Lifetime Onerous Drive Failure Charges
As of September 30, 2023, we have been monitoring 259,084 onerous drives used to retailer buyer information. For our lifetime evaluation, we gather the variety of drive days and the variety of drive failures for every drive starting from the time a drive was positioned into manufacturing in considered one of our information facilities. We group these drives by mannequin, then sum up the drive days and failures for every mannequin over their lifetime. That chart is beneath.
Some of the necessary columns on this chart is the arrogance interval, which is the distinction between the high and low AFR confidence ranges calculated at 95%. The decrease the worth, the extra sure we’re of the AFR acknowledged. We like a confidence interval to be 0.5% or much less. When the arrogance interval is greater, that’s not essentially dangerous, it simply means we both want extra information or the info is considerably inconsistent.
The desk beneath incorporates simply these drive fashions which have a confidence interval of lower than 0.5%. We’ve sorted the listing by drive dimension after which by AFR.
The 4TB, 6TB, 8TB, and among the 12TB drive fashions are not in manufacturing. The HGST 12TB fashions particularly can nonetheless be discovered, however they’ve been relabeled as Western Digital and given alternate mannequin numbers. Whether or not they have materially modified internally shouldn’t be recognized, not less than to us.

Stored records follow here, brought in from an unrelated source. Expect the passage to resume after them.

/-- R28 to R31, R184 to R188: quantising and packing into blocks of the own scratchpad merge the elements of active lanes, quarter
by quarter, into the blocks of the run, each under its masks; dequantising reads them back; UNPK expands one block into one or two
whole blocks. Bytes outside the run's blocks stay. What a format without NaN gives for a NaN is the model's reading (log 17). -/
def Obligations.Quantising : Prop :=
  ∀ (s : State) (o : VArgs), s.core.VectorCalm → s.core.vIsFull o.va.toNat = true →
    let own (a : Word) (k : Nat) : Prop := s.OwnScratch (nthBlock a k) 64
    let at_ (a : Word) (k : Nat) : Nat := s.ownPlace (nthBlock a k)
    let merges (i : Instr) (b : Word) (ws : List BlockWrite) (core : Core) : Prop :=
      s.Canonical → (∀ w ∈ ws, own b w.k ∧ Unreserved (nthBlock b w.k) 64) →
      ∃ t, exec i s = .next t ∧ t.core = core ∧ t.others = s.others ∧ t.host = s.host ∧
        (∀ w ∈ ws, physBlock t (at_ b w.k) =
          ⟨mergeBlock (physBlock s (at_ b w.k)).data w.data w.mask, mergeTag (physBlock s (at_ b w.k)).tag w.tag w.tagMask⟩) ∧
        ∀ q, (∀ w ∈ ws, blockOf q ≠ at_ b w.k) → cellGet t.mem q = cellGet s.mem q ∧ physTag t q = physTag s q
    let y := s.core.s o.vb.toNat
    let code := selectorCode o.vd.toNat
    let xs := VReg.nats (s.core.v o.va.toNat)
    let m := activeMask s.core
    (s.core.Full o.vb → y.toNat % 64 = 0 →
      let scales (q : Nat) : BitVec 8 := qntScales s.core code o.ty.toNat xs q
      let width := blockCount code / 4
      let under (scale : Nat → BitVec 8) (j : Nat) : Nat × Fl × Bool :=
        quantElement code (convMode s.core (objOff y / 64 * 128 + j)) (xs.getD j 0) (scale (j / width))
      let forced (q : Nat) : Bool := (List.range 128).any fun j => m.getLsbD j && j / width = q && (under scales j).2.2
      let written (q : Nat) : BitVec 8 := if forced q then 0xFF else scales q
      let rs := (List.range 128).map fun j => if forced (j / width) then
          (0, { noFlags with nv := (under scales j).2.2 && (under scales j).2.1.nv }, (under scales j).2.2)
        else under scales j
      merges (.qnt o) y (runOf code m (rs.map (·.1)) fun q => some (written q))
        (s.core.raise (rs.map (·.2.1))).stepped ∧
      merges (.pack o) y (runOf code m xs fun _ =>
        if !quarterScaled code || o.ty = 0 then some 0x7F else if o.ty = 1 then some s.core.crscScale else none) s.core.stepped) ∧
    (let x := s.core.s o.va.toNat
     let block (k : Nat) : Block := physBlock s (at_ x k)
     let n := blockCount (formatOf (block 0).tag)
     s.core.Full o.va → s.core.vIsFull o.vd.toNat = true → x.toNat % 64 = 0 →
     (∀ k < 128 / n, own x k ∧ dqntReads (formatOf (block k).tag) = true ∧ blockCount (formatOf (block k).tag) = n) →
     exec (.dqnt o) s = .next (s.now (·.delivered 0 o.vd ((List.range 128).map fun j =>
       let f := formatOf (block (j / n)).tag
       dequantElement s.core f (convMode s.core (objOff x / 64 * 128 + j)) (scaleByte (block (j / n)).tag (quarterOf f j))
         (storedElement f (block (j / n)).data (j % n)))))) ∧
    ∀ p : VnArgs, s.core.Full p.va → s.core.Full p.vb →
      let x := s.core.s p.va.toNat
      let z := s.core.s p.vb.toNat
      let src := physBlock s (at_ x 0)
      let f := formatOf src.tag
      x.toNat % 64 = 0 → z.toNat % 64 = 0 → own x 0 → (0x20 ≤ f ∧ f ≤ 0x23) →
      let els := (List.range (blockCount f)).map fun j =>
        if m.getLsbD j then expandElement s.core f (storedElement f src.data j) else (0, noFlags)
      merges (.unpk p) z ((List.range (blockCount f / 64)).map fun k =>
          { k := k, lane := 64 * k, data := blockOfElements 0x06 (((els.map (·.1)).drop (64 * k)).take 64), mask := BitVec.allOnes 64
            tag := if isSixBit f then tagOf 0x10 (scaleByte src.tag) else tagOf 0x06 fun _ => 0x7F, tagMask := BitVec.allOnes 5 })
        (s.core.raise (els.map (·.2) ++ List.replicate (128 - blockCount f) noFlags)).stepped

/-! ### The engines (R192 to R222) -/

/-- R193, R200 to R205: tiles zeroed, loaded, stored, read and written row by row, and the mode and scale words. A tile has no MMA
to wait for. MST is stated with OUT = 0, which stores the elements as they are, and without its options. R26, R42, R195 to R198:
MMA on operands of the own scratchpad, all rows of each in one format and both formats of one width class, whose accumulator is
the tile's format, retires with its operands read: that all 64 blocks are read in the step in which it issues is the model's
choice (log 10), where R206 lets them be read at different instants; the engine then adds to every element (i, j) the products of
row i of A and row j of B: in an I32 tile the exact total wrapped or, with ISAT, clamped; in a floating one the exact total
rounded once. Flags of corner products, and of NaN elements under a NaN scale, are the model's reading (log 17). -/
def Obligations.MatrixEngine : Prop :=
  (∀ (s : State) (o : VArgs), s.core.VectorCalm →
    let free (n : Nat) : Prop := n < 8 ∧ ∀ op ∈ s.core.mops, op.tile ≠ n
    let x := s.core.s o.va.toNat
    let y := s.core.s o.vb.toNat
    let n := o.vd.toNat
    let w := if s.core.tileFormat n = 1 then 8 else 4
    let fits (ty : BitVec 3) (k : Nat) : Prop := s.core.tileFormat k = 1 ↔ ty = 1
    (free n → exec (.mz o) s = .next (s.now fun c => (c.putTile n (Vector.replicate 1024 0)).stepped)) ∧
    (free n → s.core.Full o.va → x.toNat % w = 0 → (∀ e < 1024, s.OwnScratch (x + BitVec.ofNat 64 (e * w)) w) →
      exec (.mld o) s = .next (s.now fun c => (c.putTile n (Vector.ofFn fun e =>
        BitVec.ofNat 64 (physNat s (s.ownPlace (x + BitVec.ofNat 64 (e.val * w))) w))).stepped)) ∧
    (free n → s.core.Full o.va → s.core.Full o.vb → y.toNat % 2 ^ 10 = 0 → x.toNat % w = 0 → s.Canonical →
      (∀ e < 1024, s.OwnScratch (x + BitVec.ofNat 64 (e * w)) w ∧ Unreserved (x + BitVec.ofNat 64 (e * w)) w) →
      ∃ t, exec (.mst o) s = .next t ∧ t.core = s.core.stepped ∧ t.tags = s.tags ∧ t.host = s.host ∧
        (∀ e < 1024, physNat t (s.ownPlace x + e * w) w = ((s.core.tileOf n).toList.getD e 0).toNat % 2 ^ (8 * w)) ∧
        ∀ q, (q < s.ownPlace x ∨ s.ownPlace x + 1024 * w ≤ q) → cellGet t.mem q = cellGet s.mem q) ∧
    (free o.va.toNat → s.core.VFull o.ty.toNat o.vd → s.core.Full o.vb → y.toNat % 4 = 0 → y.toNat ≤ 28 → fits o.ty o.va.toNat →
      let row := ((s.core.tileOf o.va.toNat).toList.map fun z => if o.ty = 1 then z.toNat else z.toNat % 2 ^ 32).drop (32 * y.toNat)
      exec (.mrd o) s = .next (s.now fun c => (c.deliverLoad o.ty.toNat o.vd.toNat true (row.take 128)).stepped)) ∧
    (free n → s.core.VFull o.ty.toNat o.va → s.core.Full o.vb → y.toNat % 4 = 0 → y.toNat ≤ 28 → fits o.ty n →
      ∃ t : Tile, exec (.mwr o) s = .next (s.now fun c => (c.putTile n t).stepped) ∧
        ∀ e < 1024, t.toList.getD e 0 =
          if 32 * y.toNat ≤ e ∧ e < 32 * y.toNat + 128 then BitVec.ofNat 64 ((s.core.lanes o.ty.toNat o.va).getD (e - 32 * y.toNat) 0)
          else if o.ty = 1 then (s.core.tileOf n).toList.getD e 0 else BitVec.ofNat 64 (((s.core.tileOf n).toList.getD e 0).toNat % 2 ^ 32)) ∧
    ∀ p : VnArgs, s.core.Full p.va → s.core.mops = [] →
      let z := s.core.s p.va.toNat
      exec (.mcfgScale p) s = .next (s.now fun c => Core.stepped { c with sa := z.extractLsb' 0 32, sb := z.extractLsb' 32 32 }) ∧
      ((∀ k < 8, z.extractLsb' (2 * k) 2 ≠ 3#2) → exec (.mcfgMode p) s = .next (s.now fun c => Core.stepped { c with
        tf := Vector.ofFn fun k => z.extractLsb' (2 * k.val) 2
        isat := z.getLsbD 16
        tiles := Vector.ofFn fun k =>
          if z.extractLsb' (2 * k.val) 2 = c.tf.toList.getD k.val 0 then c.tileOf k.val else Vector.replicate 1024 0 }))) ∧
  ((∀ (s : State) (o : VArgs), s.core.VectorCalm → s.core.Full o.va → s.core.Full o.vb → (∀ op ∈ s.core.mops, op.tile ≠ o.vd.toNat) →
    let a := s.core.s o.va.toNat
    let b := s.core.s o.vb.toNat
    let row (x : Word) (r : Nat) : Block := physBlock s (s.ownPlace (x + BitVec.ofNat 64 (64 * r)))
    let f (x : Word) : Nat := formatOf (row x 0).tag
    (∀ r < 32, s.OwnScratch (a + BitVec.ofNat 64 (64 * r)) 64 ∧ s.OwnScratch (b + BitVec.ofNat 64 (64 * r)) 64 ∧
      formatOf (row a r).tag = f a ∧ formatOf (row b r).tag = f b) →
    (widthClass (f a)).isSome → widthClass (f b) = widthClass (f a) →
    (widthClass (f a)).map accumulator = some (s.core.tileFormat o.vd.toNat) →
    exec (.mma o) s = .next (s.now fun c => Core.stepped { c with mops := c.mops ++
      [{ tile := o.vd.toNat, a := (List.range 32).map (row a), b := (List.range 32).map (row b), sa := c.sa, sb := c.sb, isat := c.isat }] })) ∧
  ∀ (s : State) (op : MmaOp) (rest : List MmaOp), s.core.mops = op :: rest → op.tile < 8 → op.a.length = 32 → op.b.length = 32 →
    let tf := s.core.tileFormat op.tile
    ∃ t, exec (.mmaAccumulate s.cid) s = .next t ∧ t.core.mops = rest ∧ t.core.sregs = s.core.sregs ∧ t.core.vregs = s.core.vregs ∧
      t.mem = s.mem ∧ (∀ n, n ≠ op.tile → t.core.tileOf n = s.core.tileOf n) ∧
      ∀ i j, i < 32 → j < 32 →
        let old := (s.core.tileOf op.tile).toList.getD (32 * i + j) 0
        let new := (t.core.tileOf op.tile).toList.getD (32 * i + j) 0
        let ps := (products (rowValues op.sa (op.a.getD i ⟨0, 0⟩)) (rowValues op.sb (op.b.getD j ⟨0, 0⟩))).1
        (tf = 2 →
          let total := (old.extractLsb' 0 32).toInt + (ps.map Num.toInt).sum
          new = (BitVec.ofInt 32 (if op.isat then max (-(2 ^ 31)) (min (2 ^ 31 - 1) total) else total)).setWidth 64) ∧
        (tf = 0 → new = BitVec.ofNat 64 (roundAcc fmtF32 ((let v := fmtF32.read (old.toNat % 2 ^ 32); if v.isNan then .nan false else v) :: ps) false).1) ∧
        (tf = 1 → new = BitVec.ofNat 64 (roundAcc fmtF64 ((let v := fmtF64.read old.toNat; if v.isNan then .nan false else v) :: ps) false).1))

/-- R207 to R216: a copy whose descriptor and ends lie in the own scratchpad commits, enters its queue and writes its promise to
`d`: the later of CYC and the queue's youngest promise, plus 24 cycles and one for each 64 bytes, plus 8 an entry for CPYG; a full
queue makes it wait, committed, with the descriptor that it has read. QFENCE retires once its queues are empty and waits until
then; CSTAT writes the youngest promise, or 0. COPY_CHUNK, here of an operation that ends with its first chunk, moves the bytes of
a CPY; of a CPYA it adds the source's elements to the destination's, in F32 or B16, and leaves every tag; of a CPYG it moves the
bytes of each entry, in list order. Overlapping ranges, whose bytes are free (log 14), the clauses on it leave out. -/
def Obligations.Copies : Prop :=
  (∀ (s : State) (o : CpyArgs), s.core.Calm → s.core.Settled → s.core.Begins → s.core.trEn = false → s.core.Full o.a → s.core.Writable o.d →
    let a := s.core.s o.a.toNat
    s.OwnScratch a 32 →
    let p := s.ownPlace a
    let src := physWord s p
    let dst := physWord s (p + 8)
    let n := physNat s (p + 16) 8 % 2 ^ 41
    let m := physNat s (p + 16) 8 % 2 ^ 13
    let q := s.core.queue o.q.toNat
    let b16 := (physWord s (p + 24)).getLsbD 0
    let w := if b16 then 2 else 4
    let last := match q.ops.getLast? with
      | some x => x.promise
      | none => 0
    let start := if last.toNat < s.pkg.cyc.toNat then s.pkg.cyc else last
    let enters (i : Instr) (kind : CopyKind) (len : Nat) (cycles : Nat) : Prop :=
      (q.ops.length < 16 → exec i s = .next (s.now fun c => Core.renewed (((commitRegion c).putQueue o.q.toNat { q with ops := q.ops ++
        [{ kind := kind, src := src, dst := dst, len := len, b16 := b16, promise := start + BitVec.ofNat 64 cycles, pos := 0, entry := 0,
           entryPos := 0 }] }).setS o.d.toNat (start + BitVec.ofNat 64 cycles)))) ∧
      (16 ≤ q.ops.length → exec i s = .next { s with
        held := true
        core := { commitRegion s.core with committed := true, noAbort := false, image := physBytes s p 32 } })
    s.OwnScratch src 1 → s.OwnScratch dst 1 → Unreserved dst 1 →
    (0 < n → n ≤ 2 ^ 40 → enters (.cpy o) .cpy n (24 + (n + 63) / 64) ∧
      (src.toNat % w = 0 → dst.toNat % w = 0 → n % w = 0 → enters (.cpya o) .cpya n (24 + (n + 63) / 64))) ∧
    (0 < m → m ≤ 4096 → src.toNat % 16 = 0 → (∀ i < m, s.OwnScratch (src + BitVec.ofNat 64 (16 * i)) 16) →
      let entry (i : Nat) : Nat := s.ownPlace (src + BitVec.ofNat 64 (16 * i))
      let len (i : Nat) : Nat := physNat s (entry i + 8) 8 % 2 ^ 41
      (∀ i < m, s.OwnScratch (physWord s (entry i)) 1 ∧ 0 < len i ∧ len i ≤ 2 ^ 40) →
      enters (.cpyg o) .cpyg m (24 + (((List.range m).map len).sum + 63) / 64 + 8 * m))) ∧
  (∀ (s : State) (o : QfArgs) (p : CpyArgs), s.core.Calm →
    ((∀ n < 4, o.k.getLsbD n = true → (s.core.queue n).ops = []) → exec (.qfence o) s = .next (s.now Core.stepped)) ∧
    ((∃ n < 4, o.k.getLsbD n = true ∧ (s.core.queue n).ops ≠ []) → s.core.trEn = false → exec (.qfence o) s = .next { s with held := true }) ∧
    (s.core.Writable p.d → exec (.cstat p) s = .next (s.now (·.result p.d (match (s.core.queue p.q.toNat).ops.getLast? with
      | some x => x.promise
      | none => 0))))) ∧
  ∀ (s : State) (n : Nat) (x : CopyOp) (rest : List CopyOp), n < 4 → (s.core.queue n).ops = x :: rest → x.pos = 0 →
    s.OwnScratch x.src 1 → s.OwnScratch x.dst 1 → s.Canonical → s.ecc = [] →
    let p := s.ownPlace x.src
    let q := s.ownPlace x.dst
    let apart (a : Word) (len total : Nat) : Prop := (a.extractLsb' 0 60).toNat + len ≤ 2 ^ 20 ∧
      (a.toNat + len ≤ x.dst.toNat ∨ x.dst.toNat + total ≤ a.toNat)
    let ends (total : Nat) (holds : State → Prop) : Prop := ∃ t, exec (.copyChunk s.cid n) s = .next t ∧
      (t.core.queue n).ops = rest ∧ t.core.pc = s.core.pc ∧ holds t ∧
      ∀ b, (b < q ∨ q + total ≤ b) → cellGet t.mem b = cellGet s.mem b
    (x.kind ≠ .cpyg → 0 < x.len → x.len ≤ 4096 → (x.dst.extractLsb' 0 60).toNat + x.len ≤ 0xD8000 → apart x.src x.len x.len →
      (x.kind = .cpy → ends x.len fun t => ∀ j < x.len, physGet t (q + j) = physGet s (p + j)) ∧
      (x.kind = .cpya →
        let f := if x.b16 then fmtB16 else fmtF32
        let w := if x.b16 then 2 else 4
        x.src.toNat % w = 0 → x.dst.toNat % w = 0 → x.len % w = 0 →
        ends x.len fun t => t.tags = s.tags ∧ ∀ j < x.len / w,
          physNat t (q + w * j) w = (f.add .rne (physNat s (q + w * j) w) (physNat s (p + w * j) w)).1 % 2 ^ (8 * w))) ∧
    (x.kind = .cpyg → x.entry = 0 → x.entryPos = 0 → 0 < x.len → (∀ i < x.len, s.OwnScratch (x.src + BitVec.ofNat 64 (16 * i)) 16) →
      let entry (i : Nat) : Nat := s.ownPlace (x.src + BitVec.ofNat 64 (16 * i))
      let from_ (i : Nat) : Word := physWord s (entry i)
      let len (i : Nat) : Nat := physNat s (entry i + 8) 8 % 2 ^ 41
      let before (i : Nat) : Nat := ((List.range i).map len).sum
      before x.len ≤ 4096 → (x.dst.extractLsb' 0 60).toNat + before x.len ≤ 0xD8000 → apart x.src (16 * x.len) (before x.len) →
      (∀ i < x.len, s.OwnScratch (from_ i) 1 ∧ 0 < len i ∧ apart (from_ i) (len i) (before x.len)) →
      ends (before x.len) fun t => ∀ i < x.len, ∀ j < len i,
        physGet t (q + before i + j) = physGet s (s.ownPlace (from_ i) + j))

One ultimate observe concerning the lifetime AFR information: you might need seen the AFR for the entire drives hasn’t modified a lot from quarter to quarter. It has vacillated between 1.39% to 1.45% % for the final two years. Principally, we’ve a number of drives with a number of time-in-service so it’s onerous to maneuver the needle up or down. Whereas the lifetime stats for particular person drive fashions will be very helpful, the lifetime AFR for all drives will most likely get much less and fewer attention-grabbing as we add an increasing number of drives. In fact, a couple of hundred thousand drives that by no means fail may arrive, so we are going to proceed to calculate and current the lifetime AFR.
The Onerous Drive Stats Knowledge
The entire information set used to create the data used on this assessment is accessible on our Hard Drive Stats Data webpage. You possibly can obtain and use this information without cost in your personal objective. All we ask are three issues: 1) you cite Backblaze because the supply in the event you use the info, 2) you settle for that you’re solely answerable for how you employ the info, and three) you don’t promote this information to anybody; it’s free.
Good luck and tell us in the event you discover something attention-grabbing.